I recently decided to try the Caddy webserver project’s implementation of a webserver written in Golang. It had many interesting things going for it, including automagic certificate renewal via ACME and Let’s Encrypt; “plugins” written in a sane language; dramatically simplified configuration; and perhaps in one of the most boastful statements I’ve seen of any software recently, it claims to be “Production-Ready” (features page, right hand side). Given that it took me the better part of a day to get a functional Caddy role for Ansible, I really question this claim.
So that’s what this article is about. I’m putting down here what I think production grade software should be, and some of the problems with what software is out there.
What is Production?
To answer the original question, we have to first look into what is production. In general agreement of operations staff I know, production is the environment of a software system that is either directly or transitively involved in serving end-users. These end-users can be internal or external to an organization, but the defining characteristic that makes someone an end user is that they can be unhappy about the status of a system and their unhappiness directly translates into a need to act for some team responsible for the system. This is in contrast to dev or QA environments where unhappiness about the system state does not demand immediate action.

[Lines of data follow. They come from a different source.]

/-- Condition 6 of R103. -/
def readinessMet (b : Block) : Bool :=
  (b.links.a.present || b.links.b.present) && readyFor b b.links.a.present b.plan.readyA &&
    readyFor b b.links.b.present b.plan.readyB

/-- Conditions 4 and 5 of the examination of R103: the breaker's state, then the interlocks; CLOSING is entered
when all hold. -/
def closeBreaker (src : Source) (b : Block) : Block × ReplyOutcome :=
  match b.sw.breaker.examine .closed with
  | some o => (b, o)
  | none =>
    if closeConditions b && readinessMet b then (b.setBreaker (b.sw.breaker.move .closed src), .accepted)
    else (b, .refused .interlock)

/-- The guard of R104: a breaker CLOSING or CLOSED with one of conditions 1 to 5 of R103 not holding is opened with
source INTERNAL. -/
def guardBreaker (b : Block) : Block :=
  if breakerEngaged b && !closeConditions b then openBreaker .internal b else b

/-- A move of the selector (R105). -/
def moveSelector (pos : SelPos) (src : Source) (b : Block) : Block × ReplyOutcome :=
  match b.sw.selector.examine pos with
  | some o => (b, o)
  | none =>
    if b.sw.breaker.isOpen then (b.setSelector (b.sw.selector.move pos src), .accepted)
    else (b, .refused .interlock)

/-- The interlock of an isolator command (R106). -/
def isolatorInterlock (b : Block) (p : Panto) : TwoPos → Bool
  | .closed => b.sw.breaker.isOpen && othersOpen b p && b.role p == .collecting
  | .opened => b.sw.breaker.isOpen

/-- A close or open of an isolator (R106). -/
def moveIsolator (p : Panto) (pos : TwoPos) (src : Source) (b : Block) : Block × ReplyOutcome :=
  match (b.sw.iso.get p).examine pos with
  | some o => (b, o)
  | none =>
    if isolatorInterlock b p pos then (b.setIso p ((b.sw.iso.get p).move pos src), .accepted)
    else (b, .refused .interlock)

/-- The line has measured dead for at least 2000 ms (R89). -/
def lineDead (b : Block) : Bool := b.line.runClass == some .dead && 40 ≤ b.line.runLength

/-- The interlock of an earthing switch command in WORKSHOP (R107). -/
def earthInterlock (b : Block) : TwoPos → Bool
  | .closed => Panto.all.all (fun p => (b.lc p).state.atRest) && b.sw.breaker.isOpen && lineDead b
  | .opened => true

/-- A close or open of the earthing switch (R107). -/
def moveEarth (pos : TwoPos) (src : Source) (b : Block) : Block × ReplyOutcome :=
  match b.sw.earth.examine pos with
  | some o => (b, o)
  | none =>
    if earthInterlock b pos then (b.setEarth (b.sw.earth.move pos src), .accepted)
    else (b, .refused .interlock)

/-! ## Settled readings and timeouts as the unit takes them -/

def failureIf (failed : Bool) (sw : SwId) (b : Block) : Block :=
  if failed then recordFault .switchFailed (.switch sw) b else b

/-- A settled reading is judged (R98, R100, R101). -/
def takeReading (r : SettledReading) (b : Block) : Block :=
  match r with
  | .breaker x =>
    let o := b.sw.breaker.settle true x
    failureIf o.2 .breaker (b.setBreaker o.1)
  | .selector x =>
    let o := b.sw.selector.settle x
    failureIf o.2 .selector (b.setSelector o.1)
  | .iso p x =>
    let o := (b.sw.iso.get p).settle false x
    failureIf o.2 (.iso p) (b.setIso p o.1)
  | .earth x =>
    let o := b.sw.earth.settle false x
    failureIf o.2 .earth (b.setEarth o.1)

/-- An open has been taken in CLOSING and no time has passed since: the timer runs anew from 0 for the open, and no reading
has shown the breaker closed. Of the close no expiry follows any more (R102). -/
def TwoSw.closeInterrupted (s : TwoSw) : Bool :=
  s.state == .opening && s.timer == some 0 && !s.settled.shows .closed

/-- The operation timer expires with the switch still in travel (R100); not the timer of a close that an open taken first
has interrupted (R102). -/
def takeTimeout (sw : SwId) (b : Block) : Block :=
  match sw with
  | .breaker =>
    if b.sw.breaker.state.travelling && !b.sw.breaker.closeInterrupted then
      recordFault .switchFailed (.switch sw) (b.setBreaker (b.sw.breaker.fail true)) else b
  | .selector =>
    if b.sw.selector.state = .moving then
      recordFault .switchFailed (.switch sw) (b.setSelector b.sw.selector.fail) else b
  | .iso p =>
    if (b.sw.iso.get p).state.travelling then
      recordFault .switchFailed (.switch sw) (b.setIso p ((b.sw.iso.get p).fail false)) else b
  | .earth =>
    if b.sw.earth.state.travelling then
      recordFault .switchFailed (.switch sw) (b.setEarth (b.sw.earth.fail false)) else b

/-! ## Clearing a FAILED switch (R109) -/

/-- The switch takes a position without moving: its output and last command are set to it. -/
def TwoSw.adopt (pos : TwoPos) (src : Source) (s : TwoSw) : TwoSw :=
  { s with state := pos.atRest, lastCmd := pos, source := src, timer := none, disagree := false, output := pos }

def SelSw.adopt (pos : SelPos) (src : Source) (s : SelSw) : SelSw :=
  { s with state := pos.atRest, lastCmd := pos, source := src, timer := none, disagree := false, drive := none }

/-- Clear Switch Fault of one switch, once its mode has been examined (R109). -/
def clearSwitchFaultOf (sw : SwId) (src : Source) (b : Block) : Block × ReplyOutcome :=
  match sw with
  | .breaker =>
    if b.sw.breaker.state != .failed then (b, .done)
    else if b.sw.breaker.settled.shows .opened then (b.setBreaker (b.sw.breaker.adopt .opened src), .done)
    else (b, .refused .interlock)
  | .selector =>
    if b.sw.selector.state != .failed then (b, .done)
    else match b.sw.selector.settled.position with
      | some pos => (b.setSelector (b.sw.selector.adopt pos src), .done)
      | none => (b, .refused .interlock)
  | .iso p =>
    if (b.sw.iso.get p).state != .failed then (b, .done)
    else match (b.sw.iso.get p).settled.position with
      | some pos =>
        if pos = .closed ∧ (b.role p = .scraping ∨ b.role p = .calibrating) then (b, .refused .interlock)
        else (b.setIso p ((b.sw.iso.get p).adopt pos src), .done)
      | none => (b, .refused .interlock)
  | .earth =>
    if b.sw.earth.state != .failed then (b, .done)
    else match b.sw.earth.settled.position with
      | some pos => (b.setEarth (b.sw.earth.adopt pos src), .done)
      | none => (b, .refused .interlock)

/-! ## Resets (R110, R111) -/

/-- A breaker, isolator or earthing switch that takes its state from a pattern (R110, R111); an inconsistent one
gives FAILED with output and last command OPEN, and records SWITCH_FAILED. -/
def TwoSw.fromPattern (r : TwoPattern) (s0 : TwoSw) : TwoSw × Bool :=
  let s := { s0 with settled := r }
  match r.position with
  | some pos => (s.adopt pos .internal, false)
  | none => ({ s with state := .failed, lastCmd := .opened, source := .internal, timer := none, disagree := false,
                      output := .opened }, true)

def SelSw.fromPattern (r : SelPattern) (s0 : SelSw) : SelSw × Bool :=
  let s := { s0 with settled := r }
  match r.position with
  | some pos => (s.adopt pos .internal, false)
  | none => ({ s with state := .failed, lastCmd := .mid, source := .internal, timer := none, disagree := false,
                      drive := none }, true)

/-- The line breaker at power-on (R110): a closed pattern gives OPENING. -/
def breakerAtPowerOn (r : TwoPattern) (s : TwoSw) : TwoSw × Bool :=
  if r.shows .closed then (({ s with settled := r } : TwoSw).move .opened .internal, false) else s.fromPattern r

/-- The switches at power-on (R110). Of several that are FAILED the first of breaker, selector, ISO1 to ISO4 and earth records
SWITCH_FAILED first: R177 takes either first. DESIGN CHOICE, log entry 38. -/
def switchesAtPowerOn (c : Contacts) (b : Block) : Block :=
  let br := breakerAtPowerOn c.breaker TwoSw.initial
  let se := SelSw.initial.fromPattern c.selector
  let is := PerP.ofFun fun p => TwoSw.initial.fromPattern (c.iso.get p)
  let ea := TwoSw.initial.fromPattern c.earth
  let b1 := { b with sw := ⟨br.1, se.1, .ofFun fun p => (is.get p).1, ea.1⟩ }
  failureIf ea.2 .earth (eachPanto (fun p => failureIf (is.get p).2 (.iso p))
    (failureIf se.2 .selector (failureIf br.2 .breaker b1)))

/-- A breaker, isolator or earthing switch at a warm restart (R111): a movement goes on with its timer anew, OPEN
stays OPEN, and any other takes its state from the pattern; outputs are held. A switch OPEN whose pattern disagrees keeps
its latest reading, so that R101 records a disagreement that spans the restart once. A switch that the pattern makes FAILED
keeps its last command and command source, which the rule does not give: DESIGN CHOICE, log entry 31. -/
def TwoSw.atRestart (isBreaker : Bool) (r : TwoPattern) (s0 : TwoSw) : TwoSw × Bool :=
  let s := { s0 with settled := r, disagree := false }
  match s.state with
  | .closing | .opening => ({ s with timer := some 0 }, false)
  | .opened => ({ s with output := .opened, settled := if r.shows .opened then r else s0.settled }, false)
  | .closed | .failed =>
    match r.position with
    | some pos => (s.adopt pos .internal, false)
    | none => ({ s.fail isBreaker with disagree := false }, true)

Put more simply and more directly: if it is important enough to wake some one up and put a keyboard in front of them, it’s part of production.
With a reasonable definition of what production is, lets now look at what production grade means.
What is Production Grade?
Like lumber, meat, and equipment, it’s not unreasonable to say that software comes in various grades. In many cases these terms are legally protected. For example the United States Department of Agriculture governs the use of specific terms for grades of meat. Similarly the Western Wood Products Association provides grading criteria for lumber. It is interesting then that no such set of standards exists for software. Anyone can claim at any time that any software is production grade, or is of sufficient quality to wake someone up at night.
It’s at this point that I’m going to clearly state that for the purposes of this article, I’m glossing over the complexity of software fitness for a particular purpose, such as life or safety critical systems. These systems usually require the review and certification of a Professional Engineer, whose title and license are part of a regulated profession in most parts of the world. I am not a Professional Engineer, and so I can’t speak to the kinds of things that one would look for in certifying software. I can only speak to what I look for in softare systems that I allow to wake me up at night.
Like most things, this is a sliding scale. Let’s start at the huge end and work our way down.
Insane Scale
During my tenure at Google, I had a very specific definition of something being in production since I was an SRE. This definition boiled down to “can it page me?” Since I was part of a Tier 1 rotation, by definition we would only be on call for things that were in production, and by definition they should have been production grade (whether or not this was true is a debate for another time).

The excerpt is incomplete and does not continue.